Megumu Mizuta is the executive director of Furusato no Kai, an organization dedicated to providing assistance to the homeless in the Sanya area of Tokyo. Over the years he has worked in a number of organizations providing services to the homeless and day laborers, and most recently opened Furusato Hinode-kan, one of the first temporary housing facility for women. He is the author of a number of publications on the homeless in Japan and NPOs. He attended Shimane University.
Yasuhiro Nomura is the Chief of Liaison and Coordination in the Public Assistance Section of the Life Welfare Department in the Welfare Bureau of the Tokyo metropolitan government, and is in charge of policy on the homeless in Tokyo. He is one of the main writers of the Tokyo Homeless White Paper published in March 2001 by the Tokyo metropolitan government, and plans to make use of the U.S.-Japan Homeless Providers Exchange in the development of homeless policy of Tokyo.
Junichi Ohsako has been a staff member of Sanyukai, which was established by Catholic missionaries and Japanese medical doctors. The organization provides free medical service for the poor, as well as meals and housing assistance. Their clients are the homeless, day laborers, single people and the elderly. Sanyukai’s activities depend upon contributions and volunteers. In its l7th year, Sanyukai has six full time staff and 100 volunteers and 3,800 individuals and groups who contribute money and goods.
Mako Oiwa is an architect specializing in residential architecture. She currently works for K Planning Office and Gondola Architectural Office, designing private residences and public toilets, and is currently preparing to open her own architectural office. She is a graduate of the Faculty of Housing, Japan Women’s University.
Hajime Osaki is a partner in Takumiya Architects and focuses on private housing and community facilities. He also conducts research on city planning for the Tokyo metropolitan government. Since l998, he has been a member of Furusato no Kai’s secretariat, conducting research and designing homeless shelters in the Sanya district of Tokyo. He is an author and translator of many publications. He is a graduate of Nagoya Institute of Technology, specializing in city planning.
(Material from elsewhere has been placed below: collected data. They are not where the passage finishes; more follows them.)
@[simp] theorem Blk.putReg_conf (s : Blk) (r : Reg) (v : Word) : (s.putReg r v).conf = s.conf := rfl
@[simp] theorem Blk.putReg_role (s : Blk) (r : Reg) (v : Word) : (s.putReg r v).role = s.role := rfl
@[simp] theorem Blk.putReg_inst (s : Blk) (r : Reg) (v : Word) : (s.putReg r v).inst = s.inst := rfl
@[simp] theorem Blk.putReg_inReset (s : Blk) (r : Reg) (v : Word) : (s.putReg r v).inReset = s.inReset := rfl
@[simp] theorem Blk.putReg_tclk (s : Blk) (r : Reg) (v : Word) : (s.putReg r v).tclk = s.tclk := rfl
@[simp] theorem Blk.putReg_draws (s : Blk) (r : Reg) (v : Word) : (s.putReg r v).draws = s.draws := rfl
@[simp] theorem Blk.putReg_rwb (s : Blk) (r : Reg) (v : Word) : (s.putReg r v).rwb = s.rwb := rfl
@[simp] theorem Blk.putReg_regPoi (s : Blk) (r : Reg) (v : Word) : (s.putReg r v).regPoi = s.regPoi := rfl
@[simp] theorem Blk.putReg_cp (s : Blk) (r : Reg) (v : Word) : (s.putReg r v).cp = s.cp := rfl
@[simp] theorem Blk.putReg_time (s : Blk) (r : Reg) (v : Word) : (s.putReg r v).time = s.time := rfl
@[simp] theorem Blk.putReg_trk (s : Blk) (r : Reg) (v : Word) : (s.putReg r v).trk = s.trk := rfl
@[simp] theorem Blk.putReg_prb (s : Blk) (r : Reg) (v : Word) : (s.putReg r v).prb = s.prb := rfl
@[simp] theorem Blk.putReg_rcp (s : Blk) (r : Reg) (v : Word) : (s.putReg r v).rcp = s.rcp := rfl
@[simp] theorem Blk.putReg_trace (s : Blk) (r : Reg) (v : Word) : (s.putReg r v).trace = s.trace := rfl
@[simp] theorem Blk.putReg_qsc (s : Blk) (r : Reg) (v : Word) : (s.putReg r v).qsc = s.qsc := rfl
@[simp] theorem Blk.putReg_ctxs (s : Blk) (r : Reg) (v : Word) : (s.putReg r v).ctxs = s.ctxs := rfl
@[simp] theorem Blk.putReg_red (s : Blk) (r : Reg) (v : Word) : (s.putReg r v).red = s.red := rfl
@[simp] theorem Blk.putReg_sk (s : Blk) (r : Reg) (v : Word) : (s.putReg r v).sk = s.sk := rfl
@[simp] theorem Blk.putReg_tre (s : Blk) (r : Reg) (v : Word) : (s.putReg r v).tre = s.tre := rfl
@[simp] theorem Blk.putReg_ful (s : Blk) (r : Reg) (v : Word) : (s.putReg r v).ful = s.ful := rfl
@[simp] theorem Blk.putReg_hlt (s : Blk) (r : Reg) (v : Word) : (s.putReg r v).hlt = s.hlt := rfl
@[simp] theorem Blk.putReg_fwc (s : Blk) (r : Reg) (v : Word) : (s.putReg r v).fwc = s.fwc := rfl
@[simp] theorem Blk.putReg_pwr (s : Blk) (r : Reg) (v : Word) : (s.putReg r v).pwr = s.pwr := rfl
@[simp] theorem Blk.putReg_lic (s : Blk) (r : Reg) (v : Word) : (s.putReg r v).lic = s.lic := rfl
@[simp] theorem Blk.putReg_boot (s : Blk) (r : Reg) (v : Word) : (s.putReg r v).boot = s.boot := rfl
@[simp] theorem Blk.putReg_colls (s : Blk) (r : Reg) (v : Word) : (s.putReg r v).colls = s.colls := rfl
@[simp] theorem Blk.putReg_port (s : Blk) (r : Reg) (v : Word) : (s.putReg r v).port = s.port := rfl
@[simp] theorem Blk.putReg_mem (s : Blk) (r : Reg) (v : Word) : (s.putReg r v).mem = s.mem := rfl
@[simp] theorem Blk.putReg_ceHot (s : Blk) (r : Reg) (v : Word) : (s.putReg r v).ceHot = s.ceHot := rfl
@[simp] theorem Blk.putReg_scrubAt (s : Blk) (r : Reg) (v : Word) : (s.putReg r v).scrubAt = s.scrubAt := rfl
@[simp] theorem Blk.putReg_stopped (s : Blk) (r : Reg) (v : Word) : (s.putReg r v).stopped = s.stopped := rfl
@[simp] theorem Blk.putReg_raised (s : Blk) (r : Reg) (v : Word) : (s.putReg r v).raised = s.raised := rfl
@[simp] theorem Blk.setReg_conf (s : Blk) (r : Reg) (v : Word) : (s.setReg r v).conf = s.conf := rfl
@[simp] theorem Blk.setReg_role (s : Blk) (r : Reg) (v : Word) : (s.setReg r v).role = s.role := rfl
@[simp] theorem Blk.setReg_inst (s : Blk) (r : Reg) (v : Word) : (s.setReg r v).inst = s.inst := rfl
@[simp] theorem Blk.setReg_inReset (s : Blk) (r : Reg) (v : Word) : (s.setReg r v).inReset = s.inReset := rfl
@[simp] theorem Blk.setReg_tclk (s : Blk) (r : Reg) (v : Word) : (s.setReg r v).tclk = s.tclk := rfl
@[simp] theorem Blk.setReg_draws (s : Blk) (r : Reg) (v : Word) : (s.setReg r v).draws = s.draws := rfl
@[simp] theorem Blk.setReg_rwb (s : Blk) (r : Reg) (v : Word) : (s.setReg r v).rwb = s.rwb := rfl
@[simp] theorem Blk.setReg_regPoi (s : Blk) (r : Reg) (v : Word) :
    (s.setReg r v).regPoi = s.regPoi.filter (fun p => decide (p.1 ≠ r.addr s.conf)) := rfl
@[simp] theorem Blk.setReg_cp (s : Blk) (r : Reg) (v : Word) : (s.setReg r v).cp = s.cp := rfl
@[simp] theorem Blk.setReg_time (s : Blk) (r : Reg) (v : Word) : (s.setReg r v).time = s.time := rfl
@[simp] theorem Blk.setReg_trk (s : Blk) (r : Reg) (v : Word) : (s.setReg r v).trk = s.trk := rfl
@[simp] theorem Blk.setReg_prb (s : Blk) (r : Reg) (v : Word) : (s.setReg r v).prb = s.prb := rfl
@[simp] theorem Blk.setReg_rcp (s : Blk) (r : Reg) (v : Word) : (s.setReg r v).rcp = s.rcp := rfl
@[simp] theorem Blk.setReg_trace (s : Blk) (r : Reg) (v : Word) : (s.setReg r v).trace = s.trace := rfl
@[simp] theorem Blk.setReg_qsc (s : Blk) (r : Reg) (v : Word) : (s.setReg r v).qsc = s.qsc := rfl
@[simp] theorem Blk.setReg_ctxs (s : Blk) (r : Reg) (v : Word) : (s.setReg r v).ctxs = s.ctxs := rfl
@[simp] theorem Blk.setReg_red (s : Blk) (r : Reg) (v : Word) : (s.setReg r v).red = s.red := rfl
@[simp] theorem Blk.setReg_sk (s : Blk) (r : Reg) (v : Word) : (s.setReg r v).sk = s.sk := rfl
@[simp] theorem Blk.setReg_tre (s : Blk) (r : Reg) (v : Word) : (s.setReg r v).tre = s.tre := rfl
@[simp] theorem Blk.setReg_ful (s : Blk) (r : Reg) (v : Word) : (s.setReg r v).ful = s.ful := rfl
@[simp] theorem Blk.setReg_hlt (s : Blk) (r : Reg) (v : Word) : (s.setReg r v).hlt = s.hlt := rfl
@[simp] theorem Blk.setReg_fwc (s : Blk) (r : Reg) (v : Word) : (s.setReg r v).fwc = s.fwc := rfl
@[simp] theorem Blk.setReg_pwr (s : Blk) (r : Reg) (v : Word) : (s.setReg r v).pwr = s.pwr := rfl
@[simp] theorem Blk.setReg_lic (s : Blk) (r : Reg) (v : Word) : (s.setReg r v).lic = s.lic := rfl
@[simp] theorem Blk.setReg_boot (s : Blk) (r : Reg) (v : Word) : (s.setReg r v).boot = s.boot := rfl
@[simp] theorem Blk.setReg_colls (s : Blk) (r : Reg) (v : Word) : (s.setReg r v).colls = s.colls := rfl
@[simp] theorem Blk.setReg_port (s : Blk) (r : Reg) (v : Word) : (s.setReg r v).port = s.port := rfl
@[simp] theorem Blk.setReg_mem (s : Blk) (r : Reg) (v : Word) : (s.setReg r v).mem = s.mem := rfl
@[simp] theorem Blk.setReg_ceHot (s : Blk) (r : Reg) (v : Word) : (s.setReg r v).ceHot = s.ceHot := rfl
@[simp] theorem Blk.setReg_scrubAt (s : Blk) (r : Reg) (v : Word) : (s.setReg r v).scrubAt = s.scrubAt := rfl
@[simp] theorem Blk.setReg_stopped (s : Blk) (r : Reg) (v : Word) : (s.setReg r v).stopped = s.stopped := rfl
@[simp] theorem Blk.setReg_raised (s : Blk) (r : Reg) (v : Word) : (s.setReg r v).raised = s.raised := rfl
Kazuhide Yamada, a certified public accountant and management specialist, is the developer and owner of Mansion Appreciate, a chain of welfare homes for the increasing number of aged laborers who are dependent on welfare programs. He founded Hotel Sunnyside, a hotel chain and started a personnel agency for construction workers, and converted Hotel Sunnyside into Mansion Appreciate. He is a graduate of Kyoto Industrial University and the Small and Middle Business Agency.
Yoshinori Yamaoka is a founder and managing director of the Japan NPO Center and is professor in the Faculty of Social Policy and Administration at Hosei University. Japan NPO Center is a leader in the development of non-profit organizations and civil society in Japan. He has worked as an urban planner and for Toyota Foundation, and is the author of a number of publications on Japanese foundations, public non-profit activities, and the role of philanthropy in society. He is a graduate of Tokyo University School of Architecture, specializing in urban planning.